section
/-! PROOFS. The lifecycle table over all commands (43_streaming_engine.md R90). -/

namespace Sys2Proof.Machine

/-! ## The rows of the table, by whether a computation is live -/

theorem lifecycle_update (data : List Byte) (p : Phase) :
    lifecycle (.update data) p = if p.isLive then some .absorbing else none := by
  cases p <;> rfl

theorem lifecycle_final (outLen : Nat) (p : Phase) :
    lifecycle (.final outLen) p = if p.isLive then some .finalized else none := by
  cases p <;> rfl

theorem lifecycle_hash (outLen : Nat) (input : List Byte) (n : Nat) (m : Mode) (p : Phase) :
    lifecycle (.hash outLen input n m) p = if p.isLive then none else some .finalized := by
  cases p <;> rfl

/-! ## Commands the table refuses -/

/-- A command the table refuses is a `UsageError`, whatever its operands. -/
theorem exec_of_lifecycle_none {i : Instr} {s : State} (h : lifecycle i s.ctx.phase = none) :
    exec i s = .next s.raiseUsageError := by
  cases i with
  | init n m => cases h
  | update data => exact execUpdate_idle data (by simpa [lifecycle_update] using h)
  | final outLen => exact execFinal_idle outLen (by simpa [lifecycle_final] using h)
  | hash outLen input n m => exact execHash_live outLen input n m (by simpa [lifecycle_hash] using h)

/-! ## Commands the table accepts -/

/-- The two ends of an accepted command that the table knows, `p` being the phase of its row: `OK` with phase `p`, or
`ParameterError`. -/
def State.EndsAccepted (s : State) (p : Phase) (t : State) : Prop :=
  (∃ c out, c.phase = p ∧ t = s.complete c out) ∨ ∃ cause, t = s.raiseParameterError cause

/-- What R90 says of such an end: the one response given, and the phase left. -/
theorem State.EndsAccepted.response {s t : State} {p : Phase} (h : s.EndsAccepted p t) :
    ∃ r, t.responses = s.responses ++ [r] ∧
      ((r.status = .ok ∧ t.ctx.phase = p) ∨ (r.status = .errParam ∧ t.ctx.phase = .uninitialized)) := by
  obtain ⟨c, out, hp, rfl⟩ | ⟨cause, rfl⟩ := h
  · exact ⟨⟨.ok, out⟩, rfl, .inl ⟨rfl, hp⟩⟩
  · exact ⟨⟨.errParam, []⟩, rfl, .inr ⟨rfl, rfl⟩⟩

theorem execInit_endsAccepted {n : Nat} {m : Mode} {s t : State} (h : execInit n m s = .next t) :
    s.EndsAccepted .initialized t := by
  obtain ⟨-, he⟩ | ⟨-, he⟩ := execInit_cases n m s <;> cases he.symm.trans h
  · exact .inl ⟨_, _, rfl, rfl⟩
  · exact .inr ⟨_, rfl⟩

theorem execUpdate_endsAccepted {data : List Byte} {s t : State} (hlive : s.ctx.phase.isLive = true)
    (h : execUpdate data s = .next t) : s.EndsAccepted .absorbing t := by
  rw [execUpdate_live data hlive] at h
  obtain ⟨c, -, hk⟩ | hraised := State.continueWith_eq_next h
  · cases hk
    exact .inl ⟨_, _, rfl, rfl⟩
  · exact .inr hraised

/-- A `FINAL` in a live phase that ends has cleared the context (R96): with its output, or by `ParameterError`. -/
theorem execFinal_live_ends {outLen : Nat} {s t : State} (hlive : s.ctx.phase.isLive = true)
    (h : execFinal outLen s = .next t) :
    (∃ out, t = s.complete (.cleared .finalized) out) ∨ ∃ cause, t = s.raiseParameterError cause := by
  rw [execFinal_live outLen hlive] at h
  split at h
  · next mismatch =>
    cases h
    exact .inr ⟨_, rfl⟩
  · next passed =>
    obtain ⟨r, -, hk⟩ | hraised := State.continueWith_eq_next h
    · cases hk
      exact .inl ⟨r.2, rfl⟩
    · exact .inr hraised

theorem execFinal_endsAccepted {outLen : Nat} {s t : State} (hlive : s.ctx.phase.isLive = true)
    (h : execFinal outLen s = .next t) : s.EndsAccepted .finalized t :=
  (execFinal_live_ends hlive h).imp_left fun ⟨out, ht⟩ => ⟨.cleared .finalized, out, rfl, ht⟩

theorem execHash_endsAccepted {outLen : Nat} {input : List Byte} {n : Nat} {m : Mode} {s t : State}
    (hidle : s.ctx.phase.isLive = false) (h : execHash outLen input n m s = .next t) :
    s.EndsAccepted .finalized t := by
  by_cases hbad : legal m n = false ∨ outLenMismatches m outLen n = true
  · obtain ⟨cause, he⟩ := execHash_invalid outLen input n m hidle hbad
    cases he.symm.trans h
    exact .inr ⟨cause, rfl⟩
  · obtain ⟨hl, hm⟩ : legal m n = true ∧ outLenMismatches m outLen n = false := by simpa using hbad
    obtain ⟨-, out, -, -, -, he⟩ := execHash_completes outLen input hidle hl hm
    cases he.symm.trans h
    exact .inl ⟨.cleared .finalized, out, rfl, rfl⟩

/-- A command the table accepts ends in one of the table's two ways, if it ends. -/
theorem exec_of_lifecycle_some {i : Instr} {s t : State} {p : Phase} (hp : lifecycle i s.ctx.phase = some p)
    (h : exec i s = .next t) : s.EndsAccepted p t := by
  cases i with
  | init n m =>
    cases hp
    exact execInit_endsAccepted h
  | update data =>
    obtain ⟨hlive, rfl⟩ : s.ctx.phase.isLive = true ∧ .absorbing = p := by simpa [lifecycle_update] using hp
    exact execUpdate_endsAccepted hlive h
  | final outLen =>
    obtain ⟨hlive, rfl⟩ : s.ctx.phase.isLive = true ∧ .finalized = p := by simpa [lifecycle_final] using hp
    exact execFinal_endsAccepted hlive h
  | hash outLen input n m =>
    obtain ⟨hidle, rfl⟩ : s.ctx.phase.isLive = false ∧ .finalized = p := by simpa [lifecycle_hash] using hp
    exact execHash_endsAccepted hidle h

/-- Settles O24: the refused half command by command from its phase check, the accepted half from the two ways an
accepted command can end. -/
theorem lifecycleTable : Obligations.LifecycleTable := fun _ s =>
  ⟨fun refused => ⟨s.raiseUsageError, exec_of_lifecycle_none refused, rfl, rfl, rfl⟩,
    fun _ _ accepted ended => (exec_of_lifecycle_some accepted ended).response⟩

end Sys2Proof.Machine
end

section
/-! PROOFS. `INIT` (43_streaming_engine.md R91). -/

namespace Sys2Proof.Machine

theorem exec_init_of_legalPair {n : Nat} {m : Mode} (s : State) (h : LegalPair m n) :
    exec (.init n m) s = .next (s.complete { s.ctx.start n m with phase := .initialized } []) := by
  obtain ⟨-, he⟩ | ⟨hillegal, -⟩ := execInit_cases n m s
  · exact he
  · exact absurd h ((legal_eq_false_iff m n).1 hillegal)

theorem exec_init_of_not_legalPair {n : Nat} {m : Mode} (s : State) (h : ¬ LegalPair m n) :
    exec (.init n m) s = .next (s.raiseParameterError .unsupportedOutputBitSize) := by
  obtain ⟨hlegal, -⟩ | ⟨-, he⟩ := execInit_cases n m s
  · exact absurd ((legal_iff_legalPair m n).1 hlegal) h
  · exact he

/-- Settles O10: the started context register by register, none of its numbers wrapping, and the idle context of a
`ParameterError`. -/
theorem initStartsOrResets : Obligations.InitStartsOrResets := by
  refine fun n m s => ⟨fun hlegal => ?_, fun hillegal => ?_⟩
  · obtain ⟨hrate, hcapacity, hobs⟩ := s.ctx.start_numbers ((legal_iff_legalPair m n).2 hlegal)
    exact ⟨_, exec_init_of_legalPair s hlegal, fun k _ => Buffer.byte_zero k, rfl, rfl, hobs, hcapacity, hrate,
      suffixOf_eq_ite m, rfl, rfl, rfl⟩
  · exact ⟨_, exec_init_of_not_legalPair s hillegal, s.raiseParameterError_idle _, rfl, rfl, rfl⟩

end Sys2Proof.Machine
end

section
/-! PROOFS. `UPDATE` (43_streaming_engine.md R93). -/

namespace Sys2Proof.Machine

/-- `ABSORB` writes `S` and `OFFSET` only (41_absorb.md R73). -/
theorem absorb_frame {c c' : Context} {data : List Byte} {rate cap : Nat} (h : absorb c data rate cap = .done c') :
    c'.rate = c.rate ∧ c'.capacity = c.capacity ∧ c'.suffix = c.suffix ∧ c'.mode = c.mode ∧ c'.obs = c.obs ∧
      c'.phase = c.phase := by
  obtain ⟨-, ha⟩ | ⟨-, -, ha⟩ | ⟨-, -, -, ⟨b, fill, -, ha⟩ | ⟨k, -, ha⟩⟩ := absorb_cases c data rate cap
    <;> cases ha.symm.trans h
  exact ⟨rfl, rfl, rfl, rfl, rfl, rfl⟩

________

▸ Your task
Please return all lines from the records that hold the word "hidle".

▸ Expected answer
    (hidle : s.ctx.phase.isLive = false) (h : execHash outLen input n m s = .next t) :
  · obtain ⟨cause, he⟩ := execHash_invalid outLen input n m hidle hbad
    obtain ⟨-, out, -, -, -, he⟩ := execHash_completes outLen input hidle hl hm
    obtain ⟨hidle, rfl⟩ : s.ctx.phase.isLive = false ∧ .finalized = p := by simpa [lifecycle_hash] using hp
    exact execHash_endsAccepted hidle h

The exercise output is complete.